-- ==== Sys2Proof/Laws/OnlyClient.lean ====
section
/-! SUPPORT. What client transactions, Translation Requests, Page Requests and counting change at most, and the bound on
stalled transactions. -/

namespace Sys2Proof.Laws

open Sys2Proof.Machine Sys2Proof.Safety

/-- `t` comes from `s` by the action of a client: no register that software configures changes, and the bound on stalled
transactions is kept. -/
structure Takes (s t : State) : Prop where
  only : Only State.sansClient s t
  stalls : StallsBounded s → StallsBounded t

theorem Takes.refl (s : State) : Takes s s := ⟨.refl s, id⟩

theorem Takes.trans {s t u : State} (h : Takes s t) (k : Takes t u) : Takes s u :=
  ⟨h.only.trans k.only, fun b => k.stalls (h.stalls b)⟩

theorem Takes.ite {s a b : State} {c : Prop} [Decidable c] (h : Takes s a) (k : Takes s b) :
    Takes s (if c then a else b) := by
  split
  · exact h
  · exact k

theorem Takes.foldl {α : Type} (g : State → α → State) (hg : ∀ s a, Takes s (g s a)) (l : List α) (s : State) :
    Takes s (l.foldl g s) := by
  induction l generalizing s with
  | nil => exact .refl s
  | cons a l ih => exact (hg s a).trans (ih (g s a))

theorem stallsBounded_congr {s t : State} (h : t.stalls = s.stalls) (hi : t.ids = s.ids) (b : StallsBounded s) :
    StallsBounded t := by
  unfold StallsBounded recordedStalls at *
  rwa [h, hi]

theorem ids_of_sansRecord {s t : State} (h : t.sansRecord = s.sansRecord) : t.ids = s.ids := by
  have := congrArg State.ids h
  exact this

theorem stalls_of_sansRecord {s t : State} (h : t.sansRecord = s.sansRecord) : t.stalls = s.stalls := by
  have := congrArg State.stalls h
  exact this

theorem sansClient_of_sansRecord {s t : State} (h : t.sansRecord = s.sansRecord) : t.sansClient = s.sansClient := by
  have e : t.pmcgs = s.pmcgs := by
    have := congrArg State.pmcgs h
    exact this
  unfold State.sansClient
  rw [h, e]

theorem Takes.of_record {s t : State} (h : Only State.sansRecord s t) : Takes s t :=
  ⟨⟨sansClient_of_sansRecord h.same, h.memory, h.errors⟩,
    stallsBounded_congr (stalls_of_sansRecord h.same) (ids_of_sansRecord h.same)⟩

theorem Takes.of_lookup {s t : State} (h : Only State.sansLookup s t) : Takes s t := .of_record h.weaken

theorem takes_send (s : State) (o : Output) : Takes s (s.send o) := .of_lookup (only_send s o)

theorem takes_respond (s : State) (n : Nat) (r : Response) : Takes s (s.respond n r) := takes_send _ _

theorem takes_emitEvent (s : State) (e : EvTxn) (v : Event) : Takes s (emitEvent s e v) := .of_record (only_emitEvent s e v)

theorem takes_emitFor (s : State) (e : EvTxn) (v : Event) : Takes s (emitFor s e v) := by
  unfold emitFor
  split
  · exact .refl s
  · exact takes_emitEvent _ _ _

**Task item**
From the line holding "unfold emitFor" to the last line of the material above, reproduce every line exactly, and only those.

**Solved exercise**
  unfold emitFor
  split
  · exact .refl s
  · exact takes_emitEvent _ _ _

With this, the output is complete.